Chris shot a quick look to the photographer/social network intern standing off to the side. The sweepstakes winner hadn’t even noticed the short Hispanic teenager with the shaved head and camera bag on the sidewalk when she answered the door. “Let’s try a second take.”
The studio trainee, Benny Duarte, shrugged at him and raised his camera. “Works for me. She shut you down so fast I missed it.”
Punk. Chris knocked again.
The response was quicker this time. “Yes?” she said through the crack.
“We can’t reschedule.”
“Then I guess I’ll have to forfeit the prize. Sorry you wasted the trip.”
She was closing the door again. “Wait!” What was wrong with this woman? If she’d been paying attention, or had been more awake, she wouldn’t have missed the desperation in his voice. Couldn’t she cut him some slack? It wasn’t his fault his assistant had messed up. He had to convince her to cooperate. “There are a lot of Olympus fans who would die for this opportunity.” Didn’t everyone hope that celebrity rubbed off? This was La-La Land; Chris thought a desire for fame was a mandatory for residents.
“Great. Call one of them and ask if they are willing to be a last minute replacement.”
Guess not. “I would but we already put your name in the press releases. Loo
k, the PR department even sent a photographer to document the mortal getting the Greek god as a slave for a day.” Chris pulled the teenager into her line of vision. “Benny Duarte, this is our sweepstakes winner, Miss Sydney Richardson.”

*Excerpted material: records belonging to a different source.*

-- ==== Sys2Proof/Machine/Flags.lean ====
section
/-! DEFINITION. The floating-point operations on encodings, each with the FPSTAT flags it raises (R99 to R103, R183,
R191); shared by the scalar and the vector instructions. -/

namespace Sys2Proof.Machine

/-- Any operand is a signalling NaN. -/
def anySig (xs : List Ex) : Bool := xs.any Ex.isSig
def anyNan (xs : List Ex) : Bool := xs.any Ex.isNan

/-- `x + y` with the special cases of R99. -/
def fAddX (rm : Rm) (x y : Ex) : Ex × Fl := exactSum rm [x, y]
/-- `x - y`. -/
def fSubX (rm : Rm) (x y : Ex) : Ex × Fl := exactSum rm [x, y.negate]
/-- `x * y`. -/
def fMulX (_rm : Rm) (x y : Ex) : Ex × Fl := exactMul x y
/-- `x / y`. -/
def fDivX (_rm : Rm) (x y : Ex) : Ex × Fl :=
  if anySig [x, y] then (.nan false, Fl.nv)
  else if anyNan [x, y] then (.nan false, 0)
  else
    let sg := x.neg != y.neg
    match x, y with
    | .zero _, .zero _ => (.nan false, Fl.nv)
    | .inf _, .inf _ => (.nan false, Fl.nv)
    | .inf _, _ => (.inf sg, 0)
    | _, .inf _ => (.zero sg, 0)
    | .fin _, .zero _ => (.inf sg, Fl.dz)
    | .zero _, _ => (.zero sg, 0)
    | .fin p, .fin q => (.fin (Q.div p q), 0)
    | _, _ => (.nan false, 0)
/-- `x * y + z`. -/
def fFmaX (rm : Rm) (x y z : Ex) : Ex × Fl :=
  if anySig [x, y, z] then (.nan false, Fl.nv)
  else if (x.isZero && y.isInf) || (x.isInf && y.isZero) then (.nan false, Fl.nv)
  else if anyNan [x, y, z] then (.nan false, 0)
  else exactSum rm [(exactMul x y).1, z]
/-- `sqrt(x)`. -/
def fSqrtX (x : Ex) : Ex × Fl :=
  match x with
  | .nan s => (.nan false, if s then Fl.nv else 0)
  | .zero n => (.zero n, 0)
  | .inf n => if n then (.nan false, Fl.nv) else (.inf false, 0)
  | .fin q => if q.n < 0 then (.nan false, Fl.nv) else (.fin q.sqrt, 0)

/-- Round an exact result into a type, joining the flags (R31). -/
def encJoin (r : Ex × Fl) (t : ETy) (rm : Rm) (ftz sat : Bool) : Nat × Fl :=
  let (b, f) := encodeEl r.1 t rm ftz sat
  (b, r.2 ||| f)

/-- A two-operand floating operation of R99 on encodings. -/
def fop2 (op : Rm → Ex → Ex → Ex × Fl) (t : ETy) (rm : Rm) (ftz sat : Bool) (a b : Nat) : Nat × Fl :=
  encJoin (op rm (flushIn ftz (decodeEl a t)) (flushIn ftz (decodeEl b t))) t rm ftz sat
/-- `ffma`, and `vfms` with the third operand negated (R183). -/
def fop3 (negz : Bool) (t : ETy) (rm : Rm) (ftz sat : Bool) (a b c : Nat) : Nat × Fl :=
  let z := flushIn ftz (decodeEl c t)
  encJoin (fFmaX rm (flushIn ftz (decodeEl a t)) (flushIn ftz (decodeEl b t)) (if negz then z.negate else z)) t rm ftz sat
def fopSqrt (t : ETy) (rm : Rm) (ftz sat : Bool) (a : Nat) : Nat × Fl :=
  encJoin (fSqrtX (flushIn ftz (decodeEl a t))) t rm ftz sat

/-- `x < y` with -0 below +0 (R100). -/
def totalLt (x y : Ex) : Bool :=
  match x.cmp y with
  | .lt => true
  | .gt => false
  | .eq => x.isZero && x.neg && !y.neg
/-- R100 on encodings: the pattern selected, a flushed operand as its zero. -/
def fMinMax (mx : Bool) (t : ETy) (ftz : Bool) (a0 b0 : Nat) : Nat × Fl :=
  let a := a0 % 2 ^ ETy.bits t
  let b := b0 % 2 ^ ETy.bits t
  let x := flushIn ftz (decodeEl a t)
  let y := flushIn ftz (decodeEl b t)
  let pa := if x.isZero then withSign t x.neg 0 else a
  let pb := if y.isZero then withSign t y.neg 0 else b
  if anySig [x, y] then (ETy.nanBits t, Fl.nv)
  else if x.isNan && y.isNan then (ETy.nanBits t, 0)
  else if x.isNan then (pb, 0)
  else if y.isNan then (pa, 0)
  else if mx then (if totalLt x y then pb else pa, 0)
  else (if totalLt y x then pb else pa, 0)

/-- The conditions of R101 and their NV. -/
def fCmpX (cond : Nat) (x y : Ex) : Bool × Fl :=
  let un := x.isNan || y.isNan
  let sig := if anySig [x, y] then Fl.nv else 0
  let any := if un then Fl.nv else 0
  let o := x.cmp y
  match cond with
  | 0 => (!un && o == .eq, sig)
  | 1 => (un || o != .eq, sig)
  | 2 => (!un && o == .lt, any)
  | 3 => (!un && o != .gt, any)
  | 4 => (!un && o == .gt, any)
  | 5 => (!un && o != .lt, any)
  | 6 => (un, sig)
  | _ => (!un, sig)

/-- R102. -/
def fClassBits (t : ETy) (a : Nat) : Nat :=
  match decodeEl a t with
  | .nan s => if s then 2 ^ 8 else 2 ^ 9
  | .inf n => if n then 1 else 2 ^ 7
  | .zero n => if n then 2 ^ 3 else 2 ^ 4
  | .fin q =>
    let sub := t != .lg6 && q.log2 < ETy.emin t
    if q.n < 0 then (if sub then 2 ^ 2 else 2) else (if sub then 2 ^ 5 else 2 ^ 6)

/-- Conv of one element (R103, R191): saturation forced, and NV in place of SV, from a floating type or LG6 to an
integer type (R32). -/
def convEl (t src : ETy) (rm : Rm) (ftz sat : Bool) (a : Nat) : Nat × Fl :=
  let v := decodeEl a src
  let v := if ETy.isFloat src then flushIn ftz v else v
  let force := !ETy.isInt src && ETy.isInt t
  let (b, f) := encodeEl v t rm ftz (sat || force)
  (b, if force && (f &&& Fl.sv) != 0 then (f &&& ~~~Fl.sv) ||| Fl.nv else f)

end Sys2Proof.Machine
end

“Hi,” the intern sputtered.
“Hi. Still not interested.”
Then she yawned at him. Again. Sure, she covered her mouth and excused herself but really?

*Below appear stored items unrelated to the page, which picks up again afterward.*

-- ==== Sys2Proof/Machine/State.lean ====
section
/-! DEFINITION. The state of one node of the part, as plain data; the reasons a step can stop; the state after reset.
Every field's default is its value at node reset; a context's fields have the values a context starts with (R78). -/

namespace Sys2Proof.Machine

/-- Why a step stops with a fault. -/
inductive Fault where
  /-- Raised by no meaning: every trap of the part is taken as a next state (R400). Kept so that the type is closed.
  Safe: a stop hides no effect. -/
  | none
  deriving DecidableEq, Repr

/-- Why a step answers nothing. -/
inductive Refusal where
  /-- Raised by an arm of the dispatch whose instruction has no meaning yet. Safe: nothing is claimed. -/
  | notModelled (mnemonic : String)
  deriving DecidableEq, Repr

/-- Memory: addresses strictly rising, no entry equal to the byte an unlisted address reads as. -/
abbrev Memory := List Host.Cell

/-- A scalar or row result in flight (R80, R83, R408). `fin` is the cycle issue + L; a main-file destination is read by
bundles that issue at `fin + 2` or later. `code` is the destination code of R59 (0x00 discards). `latch` says the
result still enters its slot's latch; `flags` and `sm` are the flags it raises when it lands. -/
structure Flight where
  fin : Nat
  code : Nat
  slot : Slot
  val : Word
  row : Option Row := none
  latch : Bool := true
  sq : Bool := false
  landed : Bool := false
  /-- FPSTAT flags of a squashable syllable, ORed in unless it is killed (R36, R108). -/
  flags : BitVec 6 := 0
  /-- SMSTAT bits and SMAM row of a squashable syllable (R223, R108). -/
  sm : BitVec 3 := 0
  am : Option (Fin 128) := none
  /-- The cycle of its issue. -/
  born : Nat := 0
  /-- The number of the access whose port cycle brings the value; 0 for a result that has it (R148). -/
  pid : Nat := 0
  /-- Of a load's base update, the load's number: a load that writes nothing updates no base (R108, R149, R205). -/
  base : Nat := 0
  deriving DecidableEq, Repr

/-- A pending control transfer: target, delay bundles still to issue, whether it pops loops (R107, R109, R113). -/
structure Xfer where
  tgt : Word
  left : Nat
  pops : Bool := false
  deriving DecidableEq, Repr

/-- A loop-stack entry (R111). -/
structure LoopEnt where
  start : Word
  fin : Word
  count : Nat
  deriving DecidableEq, Repr

/-- A byte range `[lo, hi)` of a typed buffer of the own core (R11). -/
structure Rng where
  buf : Space
  lo : Nat
  hi : Nat
  deriving DecidableEq, Repr

/-- A live region (R125). -/
abbrev LiveReg := Rng

/-- A sequencer wait in progress (R120): condition words, mode, deadline in cycles, destination. -/
structure WaitSt where
  conds : List Word
  all : Bool
  tt : Bool
  deadline : Nat
  d : SDst
  pc : Word
  seq : BitVec 32
  syl : Word
  start : Nat
  deriving DecidableEq, Repr

/-- An outstanding global access of the sequencer (R151, R152, R155). -/
structure GAcc where
  id : Nat
  ins : Instr
  pc : Word
  seq : Nat
  va : Nat
  pa : Nat
  cls : Nat
  tok : Tok
  width : Nat
  b : Word := 0
  c : Word := 0
  /-- The cycle of its issue. -/
  born : Nat := 0
  /-- The syllable, for a record's status word (R401). -/
  syl : Word := 0
  /-- A window store has landed in its targets, or in none (R305). -/
  landed : Option Bool := none
  deriving DecidableEq, Repr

“You’re going to be in magazines as a woman who bossed around Zeus. Maybe even be on television,” Chris bribed.
“I don’t have time to be on television. I’m busy.”

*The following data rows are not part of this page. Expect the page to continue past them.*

/-- ARITH (R36): the flags are set, with those of the bundle's other syllables, nothing else of the bundle takes effect; ESW
holds the flags (R401). -/
def State.arith (s : State) (g : Guard) (slot : Slot) (fl0 : Fl) : State :=
  let k := s.core s.cur
  let fl := fl0 ||| k.ctx.raised
  if k.ctx.faultKills g then s
  else
    let s := s.setCtx (k.ctx.orFlags fl)
    let r : TrapRec := { cls := .arith, slot, pc := k.ctx.pc, rpc := k.ctx.pc, seq := k.ctx.lastSeq, esw := (fl.setWidth 5).setWidth 64 }
    let s := s.takeTrap s.cur r s.now
    let k := s.core s.cur
    s.setCore s.cur { k with traps := k.traps + 1 }

/-- A fixed-latency syllable's result with its flags: nothing when its guard reads false (R105), ARITH when an enabled
flag is raised (R36), else the result is put in flight (R80). -/
def State.finish (s : State) (g : Guard) (slot : Slot) (lat code : Nat) (v : Word) (r : Option Row) (fl : Fl) : Out :=
  if !s.ctx.guard g then .next s
  else if s.ctx.kills g lat then .next s
  else if s.ctx.enabled fl then .next (s.arith g slot fl)
  else .next (s.setCtx (s.ctx.resultFl s.now g slot lat code v r fl))

/-- A trap taken after its bundle (R402): the context moves past the bundle first; where `pushm` or `popm` holds the next bundle
(R157), the trap waits for the cycle in which it could issue. DESIGN CHOICE: a transfer taken in that bundle is pending, as R402 has it,
although R127 speaks of any syllable's trap (log entry 86). -/
def State.afterBundle (s : State) (c : CoreId) (r : TrapRec) : State :=
  let x := s.ctxOf c
  let s := if x.issuing then s.setCtxOf c x.advance else s
  let k := s.core c
  if k.holdUntil ≤ s.now + 1 then s.takeTrap c { r with rpc := k.ctx.pc } (s.now + 1)
  else s.setCore c { k with ctx := { k.ctx with trapDue := some r } }

/-- What the layout does not hold of a result, taken from the entry the part keeps beside it (log entry 30). -/
def Flight.beside (f : Flight) (e : Option Flight) : Flight :=
  match e with
  | none => f
  | some e => { f with latch := e.latch, sq := e.sq, landed := e.landed, flags := e.flags, sm := e.sm, am := e.am,
                       pid := e.pid, base := e.base }
/-- One scalar entry read back from the frame. -/
def parseScalar (lo hi t0 : Nat) : Flight :=
  { fin := ((t0 : Int) + unRem (bits hi 10 5)).toNat, code := bits hi 0 8, slot := Slot.ofNum (bits hi 8 2), val := BitVec.ofNat 64 lo }
def parseRow (h v t0 : Nat) : Flight :=
  let r : Row := BitVec.ofNat 4096 v
  { fin := ((t0 : Int) + unRem (bits h 10 5)).toNat, code := bits h 0 8, slot := .v, val := rowLatch r, row := some r }

/-- Results in flight read from the layout of JB 0x4100-0x7A3F at `a`, landing from cycle `t0` on (R83); `rd a n` reads `n`
bytes at `a`; `ex` holds what the part keeps beside the entries. -/
def parseFlights (rd : Nat → Nat → Nat) (a t0 : Nat) (ex : List Flight) : List Flight :=
  (List.range 256).filterMap (fun i =>
    let hi := rd (a + 16 * i + 8) 8
    if bit hi 15 then some ((parseScalar (rd (a + 16 * i) 8) hi t0).beside (ex.filter (fun f => f.row.isNone))[i]?) else none) ++
  (List.range 20).filterMap (fun i =>
    let h := rd (a + 0x1000 + 16 * i) 16
    if bit h 16 then some ((parseRow h (rd (a + 0x1140 + 512 * i) 512) t0).beside (ex.filter (fun f => f.row.isSome))[i]?) else none)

“Sydney—may I call you Sydney? I know the arrangements got messed up, but we can’t cancel the publicity arrangements. It wouldn’t be fair.”
“Not fair to whom? Life’s not fair. Shit happens,” Sydney countered.
“Wear a hat,” Chris finished.
“Exactly.” She looked rather impressed that he knew the expression. Then she opened the door a little wider.
He’d take that as a good sign. “You said you don’t have time for this today. I’m literally here to offer you a hand. Two of them.” He held out both hands. “Maybe we can help each other out. Seriously, as long as it’s not illegal, I’ll do it if you let Benny take some photos. A couple of jobs and I’ll be out of your hair, I promise.” Technically, he was supposed to hang around until sunset, but a couple of hours should be enough to convince the High Note people. Chris couldn’t believe he was pleading for the chance to do scut work. The things he did for a role. Please, miss, let me take out your trash or wash your car…
“I have a bus pass. I don’t have time to go buy enough tickets to shuttle you around the city all day.”
“I have a car.”
That stopped her in mid-excuse. Her eyes opened wider at his vehicular pronouncement. He started to think he had her. Then a look so mercenary crossed her face that he took a step back. Maybe he didn’t want her after all. She was scarier than Layla Andrews, his television wife, when she was having a bad hair day, and there was little scarier than that pint-sized Filipino actress on a bad hair day. Sydney wasn’t having a great hair day herself by the looks of it, but her tousled bed head look was definitely doing it for him.